**What you will do**: Beginning with the first line, please return the entries exactly through the line that contains "Bool.not_eq_true', decide_eq_true_eq, and_assoc]", and leave out all later lines.

(Entries provided Opens)

theorem helloDone_suspect (suspect : t.pair.st = 5) : helloDone h t =
    if h.epoch = t.led.pairEpoch ∧ h.node.toNat = t.led.peer ∧ t.pair.helloOk = false
    then { t with pair.helloOk := true, pair.hbTxRun := 0, pair.hbRxRun := 0 } else t := by
  unfold helloDone
  rw [got]
  refine (if_neg (by simp [up, sent, rests, suspect])).trans ((if_pos suspect).trans ?_)
  simp only [Bool.and_eq_true, Bool.not_eq_true', decide_eq_true_eq, and_assoc]

theorem helloDone_forms (known : t.pair.st ≠ 0) (other : t.pair.st ≠ 5) : helloDone h t =
    if h.node.toNat ≠ t.led.peer then refuseForming 0 (setPairSt 2 t)
    else if m.planHash ≠ (tab t).hash then refuseForming 1 (setPairSt 2 t)
    else beginForming m (setPairSt 2 t) := by
  have peer : (setPairSt 2 t).led = t.led := (setPairSt_events 2 t).led
  have plan : tab (setPairSt 2 t) = tab t := congrArg (fun p : PlanSt => p.tab.getD {}) ((setPairSt_events 2 t).plan.trans rfl)
  unfold helloDone
  rw [got]
  refine (if_neg (by simp [up, sent, rests, known])).trans ((if_neg other).trans ?_)
  dsimp only
  rw [peer, plan]
  simp only [bne_iff_ne]

end

theorem hello_row (h : PairHdr) (m : HelloMsg) (s : State) :
    (s.led.paired = false → exec (.hello h m) s = .next (settle s)) ∧
    (s.led.paired = true → h.crcOk = false → exec (.hello h m) s = .next (settle (raiseFree 0x181 0x34 (pairDown s)))) ∧
    (s.led.paired = true → h.crcOk = true →
      let s1 := helloAnswered h m s
      (s.pair.linkUp = false ∨ s.pair.st = 0 ∨ mirroring s = true → exec (.hello h m) s = .next (settle s1)) ∧
      (s.pair.linkUp = true → s.pair.st = 5 →
        (h.epoch = s.led.pairEpoch → h.node.toNat = s.led.peer → s.pair.helloOk = false →
          exec (.hello h m) s = .next (settle { s1 with pair.helloOk := true, pair.hbTxRun := 0, pair.hbRxRun := 0 })) ∧
        (h.epoch ≠ s.led.pairEpoch ∨ h.node.toNat ≠ s.led.peer ∨ s.pair.helloOk = true →
          exec (.hello h m) s = .next (settle s1))) ∧
      (s.pair.linkUp = true → s.pair.st ≠ 0 → mirroring s = false → s.pair.st ≠ 5 →
        (h.node.toNat ≠ s.led.peer → exec (.hello h m) s = .next (settle (refuseForming 0 (setPairSt 2 s1)))) ∧
        (h.node.toNat = s.led.peer → m.planHash ≠ (tab s).hash →
          exec (.hello h m) s = .next (settle (refuseForming 1 (setPairSt 2 s1)))) ∧
        (h.node.toNat = s.led.peer → m.planHash = (tab s).hash →
          exec (.hello h m) s = .next (settle (beginForming m (setPairSt 2 s1)))))) := by
  refine ⟨fun unpaired => congrArg go (if_pos (by simp [unpaired])),
    fun paired bad => congrArg go ((if_neg (by simp [paired])).trans (if_pos (by simp [bad]))), ?_⟩
  intro paired good s1
  have row : exec (.hello h m) s = .next (settle (helloDone h s1)) := exec_hello paired good
  have stands : standing s1 = _ := helloAnswered_standing
  have got : s1.pair.helloIn = some m := congrArg PairSt.helloIn stands
  have link : s1.pair.linkUp = s.pair.linkUp := (congrArg PairSt.linkUp stands).trans rfl
  have st : s1.pair.st = s.pair.st := (congrArg PairSt.st stands).trans rfl
  have ok : s1.pair.helloOk = s.pair.helloOk := (congrArg PairSt.helloOk stands).trans rfl
  have sent (up : s.pair.linkUp = true) (rests : mirroring s = false) : s1.pair.helloSent = true := by
    refine (congrArg PairSt.helloSent stands).trans ?_
    rw [up, rests]
    exact Bool.or_true _
  have led : s1.led = s.led := helloAnswered_led
  have plan : tab s1 = tab s := helloAnswered_tab
  rw [row]
  refine ⟨fun no => congrArg go (helloDone_idle got ?_), fun up suspect => ?_, fun up known rests other => ?_⟩
  · rwa [link, st, mirroring_of_st st]
  · have rests : mirroring s = false := by simp [mirroring, suspect]
    have suspects := helloDone_suspect (h := h) got (link.trans up) (sent up rests) ((mirroring_of_st st).trans rests)
      (st.trans suspect)
    exact ⟨fun epoch node fresh => congrArg go (suspects.trans (if_pos (by rw [led, ok]; exact ⟨epoch, node, fresh⟩))),
      fun no => congrArg go (suspects.trans (if_neg (by
        rw [led, ok]
        rintro ⟨epoch, node, fresh⟩
        simp [epoch, node, fresh] at no)))⟩
  · have forms := helloDone_forms (h := h) got (link.trans up) (sent up rests) ((mirroring_of_st st).trans rests)
      (by rwa [st]) (by rwa [st])
    rw [led, plan] at forms
    exact ⟨fun node => congrArg go (forms.trans (if_pos node)),
      fun node hash => congrArg go (forms.trans ((if_neg (not_not_intro node)).trans (if_pos hash))),
      fun node hash => congrArg go (forms.trans ((if_neg (not_not_intro node)).trans (if_neg (not_not_intro hash))))⟩

/-- Settles O37. -/
theorem heartbeatsAndFormation : Obligations.HeartbeatsAndFormation := by
  refine ⟨⟨heartbeatSend_row, fun h m s arrives => ?_, resumePaired_eq, heartbeatTimeout_row, fun h s => suspectNotice_row,
    pairLinkDown_row, pairLinkUp_row, fun h s => farewell_row⟩, hello_row⟩
  have row := exec_heartbeat m arrives
  rw [heartbeatIn_eq] at row
  obtain ⟨n, d, l, k, same⟩ := resumePaired_pair { heard 0 h s with
    pair.hbRx := m.hbSeq, pair.hbRxAt := s.now, pair.peerSt := m.peerState.toNat, pair.peerCap := m.dirtyCap,
    pair.hbRxRun := if m.hbSeq = s.pair.hbRx + 1 then s.pair.hbRxRun + 1 else 1,
    pair.peerCommit := m.commitSeq, pair.peerProfile := m.profile.toNat,
    pair.mismatch := s.pair.mismatch && m.profile != s.dev.profile }
  exact ⟨row, _, row, by rw [same], by rw [same], by rw [same], by rw [same], by rw [same], by rw [same]⟩

end Sys2Proof.Machine
end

(Entries provided Closes)

**Task solution**:
theorem helloDone_suspect (suspect : t.pair.st = 5) : helloDone h t =
    if h.epoch = t.led.pairEpoch ∧ h.node.toNat = t.led.peer ∧ t.pair.helloOk = false
    then { t with pair.helloOk := true, pair.hbTxRun := 0, pair.hbRxRun := 0 } else t := by
  unfold helloDone
  rw [got]
  refine (if_neg (by simp [up, sent, rests, suspect])).trans ((if_pos suspect).trans ?_)
  simp only [Bool.and_eq_true, Bool.not_eq_true', decide_eq_true_eq, and_assoc]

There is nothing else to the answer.